Each line then ends with a single `[metric]`, i.e. the sampling time measured in
microseconds.

> **NOTE** This was changed in Austin 3. In previous version, the alternative
> format used to be the default one.

## Binary Mode

The output generated by Austin by default can be quickly visualised by some
existing tools without further processing. However, this comes at the cost of
potentially big raw output files. The binary mode can be used to produce a more
compact binary representation of the collected data, and more efficiently, by
exploiting the performance enhancement of internal caching of frame data.

The `mojo2austin` CLI tool that comes with the [`austin-python`] Python package
can be used to convert a MOJO file back to the standard Austin output. Be aware
that the resulting file might be quite large, well over 4 times the size of the
MOJO file itself.

More details about the [MOJO] binary format can be found in the [Wiki].

*Since Austin 3.4.0*.

## Column-level Location Information

Since Python 3.11, code objects carry finer-grained location information at the
column level.

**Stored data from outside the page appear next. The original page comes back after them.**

@[simp] theorem Dev.dmaFail_variant (s : Dev) (h : Nat) : (s.dmaFail h).variant = s.variant := rfl
@[simp] theorem Dev.dmaFail_regs (s : Dev) (h : Nat) : (s.dmaFail h).regs = s.regs := rfl
@[simp] theorem Dev.dmaFail_words (s : Dev) (h : Nat) : (s.dmaFail h).words = s.words := rfl
@[simp] theorem Dev.dmaFail_lower (s : Dev) (h : Nat) : (s.dmaFail h).lower = s.lower := rfl
@[simp] theorem Dev.dmaFail_clocks (s : Dev) (h : Nat) : (s.dmaFail h).clocks = s.clocks := rfl
@[simp] theorem Dev.dmaFail_cam (s : Dev) (h : Nat) : (s.dmaFail h).cam = s.cam := rfl
@[simp] theorem Dev.dmaFail_audit (s : Dev) (h : Nat) : (s.dmaFail h).audit = s.audit := rfl
@[simp] theorem Dev.dmaFail_burl (s : Dev) (h : Nat) : (s.dmaFail h).burl = s.burl := rfl
@[simp] theorem Dev.dmaFail_ports (s : Dev) (h : Nat) : (s.dmaFail h).ports = s.ports := rfl
@[simp] theorem Dev.dmaFail_polls (s : Dev) (h : Nat) : (s.dmaFail h).polls = s.polls := rfl
@[simp] theorem Dev.dmaFail_rx (s : Dev) (h : Nat) : (s.dmaFail h).rx = s.rx := rfl
@[simp] theorem Dev.dmaFail_passed (s : Dev) (h : Nat) : (s.dmaFail h).passed = s.passed := rfl
@[simp] theorem Dev.dmaFail_groves (s : Dev) (h : Nat) : (s.dmaFail h).groves = s.groves := rfl
@[simp] theorem Dev.dmaFail_trunk (s : Dev) (h : Nat) : (s.dmaFail h).trunk = s.trunk := rfl
@[simp] theorem Dev.dmaFail_crown (s : Dev) (h : Nat) : (s.dmaFail h).crown = s.crown := rfl
@[simp] theorem Dev.dmaFail_bark (s : Dev) (h : Nat) : (s.dmaFail h).bark = s.bark := rfl
@[simp] theorem Dev.dmaFail_slowq (s : Dev) (h : Nat) : (s.dmaFail h).slowq = s.slowq := rfl
@[simp] theorem Dev.dmaFail_decap (s : Dev) (h : Nat) : (s.dmaFail h).decap = s.decap := rfl
@[simp] theorem Dev.dmaFail_out (s : Dev) (h : Nat) : (s.dmaFail h).out = s.out := rfl
@[simp] theorem Dev.dmaFail_roots (s : Dev) (h : Nat) : (s.dmaFail h).roots = s.roots := rfl
@[simp] theorem Dev.dmaFail_tap (s : Dev) (h : Nat) : (s.dmaFail h).tap = s.tap := rfl
@[simp] theorem Dev.dmaFail_canopy (s : Dev) (h : Nat) : (s.dmaFail h).canopy = s.canopy := rfl
@[simp] theorem Dev.dmaFail_ras (s : Dev) (h : Nat) : (s.dmaFail h).ras = s.ras := rfl
@[simp] theorem Dev.dmaFail_sap (s : Dev) (h : Nat) : (s.dmaFail h).sap = s.sap := rfl
@[simp] theorem Dev.dmaFail_upd (s : Dev) (h : Nat) : (s.dmaFail h).upd = s.upd := rfl
@[simp] theorem Dev.dmaFail_reads (s : Dev) (h : Nat) : (s.dmaFail h).reads = s.reads := rfl
@[simp] theorem Dev.dmaFail_draws (s : Dev) (h : Nat) : (s.dmaFail h).draws = s.draws := rfl
@[simp] theorem Dev.dmaFail_reg (s : Dev) (h : Nat) (at_ : Nat) : (s.dmaFail h).reg at_ = s.reg at_ := rfl
@[simp] theorem Dev.dmaFail_rb (s : Dev) (h : Nat) (at_ j : Nat) : (s.dmaFail h).rb at_ j = s.rb at_ j := rfl
@[simp] theorem Dev.dmaFail_rf (s : Dev) (h : Nat) (at_ p q : Nat) : (s.dmaFail h).rf at_ p q = s.rf at_ p q := rfl
@[simp] theorem Dev.dmaFail_word (s : Dev) (h : Nat) (at_ : Nat) : (s.dmaFail h).word at_ = s.word at_ := rfl

@[simp] theorem Dev.hold_variant (s : Dev) (x : HeldAccess) : (s.hold x).variant = s.variant := rfl
@[simp] theorem Dev.hold_regs (s : Dev) (x : HeldAccess) : (s.hold x).regs = s.regs := rfl
@[simp] theorem Dev.hold_words (s : Dev) (x : HeldAccess) : (s.hold x).words = s.words := rfl
@[simp] theorem Dev.hold_lower (s : Dev) (x : HeldAccess) : (s.hold x).lower = s.lower := rfl
@[simp] theorem Dev.hold_basjo (s : Dev) (x : HeldAccess) : (s.hold x).basjo = s.basjo := rfl
@[simp] theorem Dev.hold_cam (s : Dev) (x : HeldAccess) : (s.hold x).cam = s.cam := rfl
@[simp] theorem Dev.hold_audit (s : Dev) (x : HeldAccess) : (s.hold x).audit = s.audit := rfl
@[simp] theorem Dev.hold_burl (s : Dev) (x : HeldAccess) : (s.hold x).burl = s.burl := rfl
@[simp] theorem Dev.hold_ports (s : Dev) (x : HeldAccess) : (s.hold x).ports = s.ports := rfl
@[simp] theorem Dev.hold_polls (s : Dev) (x : HeldAccess) : (s.hold x).polls = s.polls := rfl
@[simp] theorem Dev.hold_rx (s : Dev) (x : HeldAccess) : (s.hold x).rx = s.rx := rfl
@[simp] theorem Dev.hold_passed (s : Dev) (x : HeldAccess) : (s.hold x).passed = s.passed := rfl
@[simp] theorem Dev.hold_groves (s : Dev) (x : HeldAccess) : (s.hold x).groves = s.groves := rfl
@[simp] theorem Dev.hold_trunk (s : Dev) (x : HeldAccess) : (s.hold x).trunk = s.trunk := rfl
@[simp] theorem Dev.hold_crown (s : Dev) (x : HeldAccess) : (s.hold x).crown = s.crown := rfl
@[simp] theorem Dev.hold_bark (s : Dev) (x : HeldAccess) : (s.hold x).bark = s.bark := rfl
@[simp] theorem Dev.hold_slowq (s : Dev) (x : HeldAccess) : (s.hold x).slowq = s.slowq := rfl
@[simp] theorem Dev.hold_decap (s : Dev) (x : HeldAccess) : (s.hold x).decap = s.decap := rfl
@[simp] theorem Dev.hold_out (s : Dev) (x : HeldAccess) : (s.hold x).out = s.out := rfl
@[simp] theorem Dev.hold_roots (s : Dev) (x : HeldAccess) : (s.hold x).roots = s.roots := rfl
@[simp] theorem Dev.hold_tap (s : Dev) (x : HeldAccess) : (s.hold x).tap = s.tap := rfl
@[simp] theorem Dev.hold_canopy (s : Dev) (x : HeldAccess) : (s.hold x).canopy = s.canopy := rfl
@[simp] theorem Dev.hold_ras (s : Dev) (x : HeldAccess) : (s.hold x).ras = s.ras := rfl
@[simp] theorem Dev.hold_sap (s : Dev) (x : HeldAccess) : (s.hold x).sap = s.sap := rfl
@[simp] theorem Dev.hold_upd (s : Dev) (x : HeldAccess) : (s.hold x).upd = s.upd := rfl
@[simp] theorem Dev.hold_reads (s : Dev) (x : HeldAccess) : (s.hold x).reads = s.reads := rfl
@[simp] theorem Dev.hold_draws (s : Dev) (x : HeldAccess) : (s.hold x).draws = s.draws := rfl
@[simp] theorem Dev.hold_reg (s : Dev) (x : HeldAccess) (at_ : Nat) : (s.hold x).reg at_ = s.reg at_ := rfl
@[simp] theorem Dev.hold_rb (s : Dev) (x : HeldAccess) (at_ j : Nat) : (s.hold x).rb at_ j = s.rb at_ j := rfl
@[simp] theorem Dev.hold_rf (s : Dev) (x : HeldAccess) (at_ p q : Nat) : (s.hold x).rf at_ p q = s.rf at_ p q := rfl
@[simp] theorem Dev.hold_word (s : Dev) (x : HeldAccess) (at_ : Nat) : (s.hold x).word at_ = s.word at_ := rfl

@[simp] theorem Dev.readGives_variant (s : Dev) (o : Nat) (v : Word) : (s.readGives o v).variant = s.variant := rfl
@[simp] theorem Dev.readGives_regs (s : Dev) (o : Nat) (v : Word) : (s.readGives o v).regs = s.regs := rfl
@[simp] theorem Dev.readGives_words (s : Dev) (o : Nat) (v : Word) : (s.readGives o v).words = s.words := rfl
@[simp] theorem Dev.readGives_lower (s : Dev) (o : Nat) (v : Word) : (s.readGives o v).lower = s.lower := rfl
@[simp] theorem Dev.readGives_clocks (s : Dev) (o : Nat) (v : Word) : (s.readGives o v).clocks = s.clocks := rfl
@[simp] theorem Dev.readGives_basjo (s : Dev) (o : Nat) (v : Word) : (s.readGives o v).basjo = s.basjo := rfl
@[simp] theorem Dev.readGives_cam (s : Dev) (o : Nat) (v : Word) : (s.readGives o v).cam = s.cam := rfl
@[simp] theorem Dev.readGives_audit (s : Dev) (o : Nat) (v : Word) : (s.readGives o v).audit = s.audit := rfl
@[simp] theorem Dev.readGives_burl (s : Dev) (o : Nat) (v : Word) : (s.readGives o v).burl = s.burl := rfl
@[simp] theorem Dev.readGives_ports (s : Dev) (o : Nat) (v : Word) : (s.readGives o v).ports = s.ports := rfl
@[simp] theorem Dev.readGives_polls (s : Dev) (o : Nat) (v : Word) : (s.readGives o v).polls = s.polls := rfl
@[simp] theorem Dev.readGives_rx (s : Dev) (o : Nat) (v : Word) : (s.readGives o v).rx = s.rx := rfl
@[simp] theorem Dev.readGives_passed (s : Dev) (o : Nat) (v : Word) : (s.readGives o v).passed = s.passed := rfl
@[simp] theorem Dev.readGives_groves (s : Dev) (o : Nat) (v : Word) : (s.readGives o v).groves = s.groves := rfl
@[simp] theorem Dev.readGives_trunk (s : Dev) (o : Nat) (v : Word) : (s.readGives o v).trunk = s.trunk := rfl
@[simp] theorem Dev.readGives_crown (s : Dev) (o : Nat) (v : Word) : (s.readGives o v).crown = s.crown := rfl
@[simp] theorem Dev.readGives_bark (s : Dev) (o : Nat) (v : Word) : (s.readGives o v).bark = s.bark := rfl
@[simp] theorem Dev.readGives_slowq (s : Dev) (o : Nat) (v : Word) : (s.readGives o v).slowq = s.slowq := rfl
@[simp] theorem Dev.readGives_decap (s : Dev) (o : Nat) (v : Word) : (s.readGives o v).decap = s.decap := rfl
@[simp] theorem Dev.readGives_out (s : Dev) (o : Nat) (v : Word) : (s.readGives o v).out = s.out := rfl
@[simp] theorem Dev.readGives_roots (s : Dev) (o : Nat) (v : Word) : (s.readGives o v).roots = s.roots := rfl
@[simp] theorem Dev.readGives_tap (s : Dev) (o : Nat) (v : Word) : (s.readGives o v).tap = s.tap := rfl
@[simp] theorem Dev.readGives_canopy (s : Dev) (o : Nat) (v : Word) : (s.readGives o v).canopy = s.canopy := rfl
@[simp] theorem Dev.readGives_ras (s : Dev) (o : Nat) (v : Word) : (s.readGives o v).ras = s.ras := rfl
@[simp] theorem Dev.readGives_sap (s : Dev) (o : Nat) (v : Word) : (s.readGives o v).sap = s.sap := rfl
@[simp] theorem Dev.readGives_upd (s : Dev) (o : Nat) (v : Word) : (s.readGives o v).upd = s.upd := rfl
@[simp] theorem Dev.readGives_draws (s : Dev) (o : Nat) (v : Word) : (s.readGives o v).draws = s.draws := rfl
@[simp] theorem Dev.readGives_reg (s : Dev) (o : Nat) (v : Word) (at_ : Nat) : (s.readGives o v).reg at_ = s.reg at_ := rfl
@[simp] theorem Dev.readGives_rb (s : Dev) (o : Nat) (v : Word) (at_ j : Nat) : (s.readGives o v).rb at_ j = s.rb at_ j := rfl
@[simp] theorem Dev.readGives_rf (s : Dev) (o : Nat) (v : Word) (at_ p q : Nat) : (s.readGives o v).rf at_ p q = s.rf at_ p q := rfl
@[simp] theorem Dev.readGives_word (s : Dev) (o : Nat) (v : Word) (at_ : Nat) : (s.readGives o v).word at_ = s.word at_ := rfl

@[simp] theorem Dev.kick_variant (s : Dev) (w : Nat) : (s.kick w).variant = s.variant := rfl
@[simp] theorem Dev.kick_regs (s : Dev) (w : Nat) : (s.kick w).regs = s.regs := rfl
@[simp] theorem Dev.kick_words (s : Dev) (w : Nat) : (s.kick w).words = s.words := rfl
@[simp] theorem Dev.kick_lower (s : Dev) (w : Nat) : (s.kick w).lower = s.lower := rfl
@[simp] theorem Dev.kick_clocks (s : Dev) (w : Nat) : (s.kick w).clocks = s.clocks := rfl
@[simp] theorem Dev.kick_basjo (s : Dev) (w : Nat) : (s.kick w).basjo = s.basjo := rfl
@[simp] theorem Dev.kick_cam (s : Dev) (w : Nat) : (s.kick w).cam = s.cam := rfl
@[simp] theorem Dev.kick_audit (s : Dev) (w : Nat) : (s.kick w).audit = s.audit := rfl
@[simp] theorem Dev.kick_burl (s : Dev) (w : Nat) : (s.kick w).burl = s.burl := rfl
@[simp] theorem Dev.kick_ports (s : Dev) (w : Nat) : (s.kick w).ports = s.ports := rfl
@[simp] theorem Dev.kick_polls (s : Dev) (w : Nat) : (s.kick w).polls = s.polls := rfl
@[simp] theorem Dev.kick_rx (s : Dev) (w : Nat) : (s.kick w).rx = s.rx := rfl
@[simp] theorem Dev.kick_passed (s : Dev) (w : Nat) : (s.kick w).passed = s.passed := rfl
@[simp] theorem Dev.kick_groves (s : Dev) (w : Nat) : (s.kick w).groves = s.groves := rfl
@[simp] theorem Dev.kick_trunk (s : Dev) (w : Nat) : (s.kick w).trunk = s.trunk := rfl
@[simp] theorem Dev.kick_crown (s : Dev) (w : Nat) : (s.kick w).crown = s.crown := rfl
@[simp] theorem Dev.kick_bark (s : Dev) (w : Nat) : (s.kick w).bark = s.bark := rfl
@[simp] theorem Dev.kick_slowq (s : Dev) (w : Nat) : (s.kick w).slowq = s.slowq := rfl
@[simp] theorem Dev.kick_decap (s : Dev) (w : Nat) : (s.kick w).decap = s.decap := rfl
@[simp] theorem Dev.kick_out (s : Dev) (w : Nat) : (s.kick w).out = s.out := rfl
@[simp] theorem Dev.kick_roots (s : Dev) (w : Nat) : (s.kick w).roots = s.roots := rfl
@[simp] theorem Dev.kick_tap (s : Dev) (w : Nat) : (s.kick w).tap = s.tap := rfl
@[simp] theorem Dev.kick_ras (s : Dev) (w : Nat) : (s.kick w).ras = s.ras := rfl
@[simp] theorem Dev.kick_sap (s : Dev) (w : Nat) : (s.kick w).sap = s.sap := rfl
@[simp] theorem Dev.kick_upd (s : Dev) (w : Nat) : (s.kick w).upd = s.upd := rfl
@[simp] theorem Dev.kick_reads (s : Dev) (w : Nat) : (s.kick w).reads = s.reads := rfl
@[simp] theorem Dev.kick_draws (s : Dev) (w : Nat) : (s.kick w).draws = s.draws := rfl
@[simp] theorem Dev.kick_reg (s : Dev) (w : Nat) (at_ : Nat) : (s.kick w).reg at_ = s.reg at_ := rfl
@[simp] theorem Dev.kick_rb (s : Dev) (w : Nat) (at_ j : Nat) : (s.kick w).rb at_ j = s.rb at_ j := rfl
@[simp] theorem Dev.kick_rf (s : Dev) (w : Nat) (at_ p q : Nat) : (s.kick w).rf at_ p q = s.rf at_ p q := rfl
@[simp] theorem Dev.kick_word (s : Dev) (w : Nat) (at_ : Nat) : (s.kick w).word at_ = s.word at_ := rfl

When using the binary MOJO format, Austin can extract this extra
location information when profiling code running with versions of the
interpreter that expose this data.

*Since Austin 3.5.0*.

## Memory and Full Metrics

When profiling in memory mode with the `-m` or `--memory` switch, the metric
value at the end of each line is the memory delta between samples, measured in
bytes. In full mode (`-f` or `--full` switches), each sample ends with a
comma-separated list of three values: the time delta, the idle state (1 for
idle, 0 otherwise) and the RSS memory delta (positive for memory allocations,
negative for deallocations). This way it is possible to estimate wall-clock
time, CPU time and memory pressure, all from a single run.

> **NOTE** The reported memory allocations and deallocations are obtained by
> computing resident memory deltas between samples. Hence these values give an
> idea of how much _physical_ memory is being requested/released.

## Multi-process Applications

Austin can be told to profile multi-process applications with the `-C` or
`--children` switch. This way Austin will look for new children of the parent
process.

## Sub-interpreters

Austin has support for Python applications that make use of sub-interpreters.
This means that Austin will sample all the sub-interpreters that are running
within each process making up the Python application.

*Since Austin 3.6.0*.

## Garbage Collector Sampling

Austin can sample the Python garbage collector state for applications running
with Python 3.7 and later versions. If the `-g`/`--gc` option is passed, Austin
will append `:GC:` at the end of each collected frame stack whenever the garbage
collector is collecting. This gives you a measure of how *busy* the Python GC is
during a run.

*Since Austin 3.1.0*.

## Where?

If you are only interested in what is currently happening inside a Python
process, you can have a quick overview printed on the terminal with the
`-w/--where` option. This takes the PID of the process whose threads you want to
inspect, e.g.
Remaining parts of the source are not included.